Smith shifts his attention back to me. “You need to think about Cole and Lori.”

“I am thinking about them,” I argue. “Someone tried to smoke Aaron out. There’s every reason to believe they’ll do that through me and my people next. This has to end.”

“Keeping this small is important,” Aaron says. “If one person in your operation is dirty, and don’t tell me no one is, because everyone has dirty people involved, lives could be lost.”

Smith scrubs his clean-shaven jaw. “I have to talk to the Walker brothers. Who was the client you were investigating?”

Aaron shakes his head. “I need to meet your bosses before I give you anything. I’m not risking the people Ashley cares about getting hurt because I named a name to the wrong people.”

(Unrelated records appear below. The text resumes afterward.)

/-- The record of a warm start, and the manifest it was written under; none for a cold start (R404, R406). -/
def State.warmFrom (s : State) (o : BootObs) (vs : List LaneId) : Option (Retention × Manifest) :=
  let ln := vs.headD .l1
  match s.bootImage o ln, s.agreedRecord o vs with
  | some m, some r =>
    if s.change.coldAsked ∨ s.bootRec.pending = 2 then none
    else (s.recordMan m r ln).map (fun x => (r, x))
  | _, _ => none

/-- Value of a word at a warm start: as committed, or carried over; TFORCE is removed (Table 14.4). -/
def warmX (r : Retention) (old new : Manifest) (key : Nat) (w : WordCfg) : Int :=
  if w.owner ≠ 7 ∧ spaceOf key = some .e ∧ keyAddr key % 16 = 7 then -1
  else if !retained key then w.x
  else if old.hdr.signature = new.hdr.signature then Tbl.get w.x r.words key
  else carryX ⟨old.body, Tbl.get 0 r.words⟩ new.body key w

/-- Stage records of the emergency-stop pairs, as their STAGE words hold them (R167). -/
def Lane.stageWords (L : Lane) (m : Manifest) : Tbl Nat :=
  (m.body.elems.filter (fun e => decide (e.2.type = .esPair))).foldl (fun t e =>
    Tbl.set 0 t ((L.plain (keyE e.1 11)).toNat - 1) (L.plain (keyE e.1 10)).toNat) []

/-- Supervisor state at a start: I frames under R280 and R303, connections under a new epoch. -/
def Sup.start (u : Sup) (m : Manifest) : Sup :=
  Sup.startFrames
    { conns := Tbl.ofList {} (u.conns.map (fun (e : Nat × Conn) => (e.1, { e.2.newEpoch with bounds := [] })))
      pend := u.pend, noData := u.noData, present := u.present, demanded := u.demanded } m (fun _ => true)

/-- What every lane that ends BOOT IN-VOTE starts with. -/
def Lane.started (L : Lane) (cn epoch : U32) (views : Tri LaneState) : Lane :=
  { L with cn := cn, cnC := cn - 1, cnE := cn, epoch := epoch, views := views, cause := .none, strobeCn := some cn
           retention := none, fresh := true, flash := { L.flash with epoch := epoch } }

/-- Input latches of the emergency-stop pairs and output latches start clear. -/
def Lane.clearEs (L : Lane) (stage : Tbl Nat) : Lane :=
  { L with inp := { L.inp with cross := [], stuck := [], disc := [], openSeen := [], stage := stage } }

/-- A lane starts on the factory CLOSED image. -/
def Lane.startFactory (L : Lane) : Lane := ({ L with image := none, startCold := true } : Lane).clearEs []

/-- A lane makes a cold start (R404). -/
def Lane.startCold' (L : Lane) (m : Manifest) : Lane :=
  let u := Sup.start {} m
  (Lane.codeFrames { L.runImage m (withX m.body (coldX m.body)) with
    sup := u, supC := u, startCold := true, startWarm := false }).clearEs []

/-- A lane makes a warm start (R407). -/
def Lane.startWarm' (L : Lane) (m : Manifest) (w : Retention × Manifest) : Lane :=
  let u := Sup.start w.1.sup m
  let L1 := (L.runImage m (withX m.body (warmX w.1 w.2 m))).rollback
  (Lane.codeFrames { L1 with sup := u, supC := u, startCold := false, startWarm := true }).clearEs (L1.stageWords m)

/-- A lane starts on its image. -/
def Lane.startOn (L : Lane) (img : Option Manifest) (w : Option (Retention × Manifest)) : Lane :=
  match img, w with
  | none, _ => L.startFactory
  | some m, none => L.startCold' m
  | some m, some r => L.startWarm' m r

Smith scowls. “How do I reach you?”

“You don’t. We’ll reach you.” Aaron stands up and takes me with him. “You have twelve hours and then we leave the city.” Aaron pulls me around the table and doesn’t stop. He’s a bulldozer, driving me forward and through the restaurant.

We exit to the streets, and he holds me close, cutting right. “Don’t look. Man in the leather jacket by the pole. He’s a problem.”

“What does that mean?”

“It means he’s not your friend’s friend.” We cut down a side street, and my heart is suddenly racing, adrenaline pumping.

“What are we doing?”

“Finding out what he wants.” Aaron turns right to a main street again and stops at a bagel shop. “Go inside. Wait on me.”

“No, I—”

He kisses me. “Do as I say. Now. This is how you stay alive. You listen. You let me do what I do.”

I swallow hard, and because I have no choice, I enter the bagel shop and pray Aaron comes back alive. I walk to the back of the shop and sit down. A few seconds later, Smith walks in. I rush to him. “Someone was following us. Please. Go help Aaron.”

“I know someone was following you,” he says. “And no. I’m not going to help Aaron.”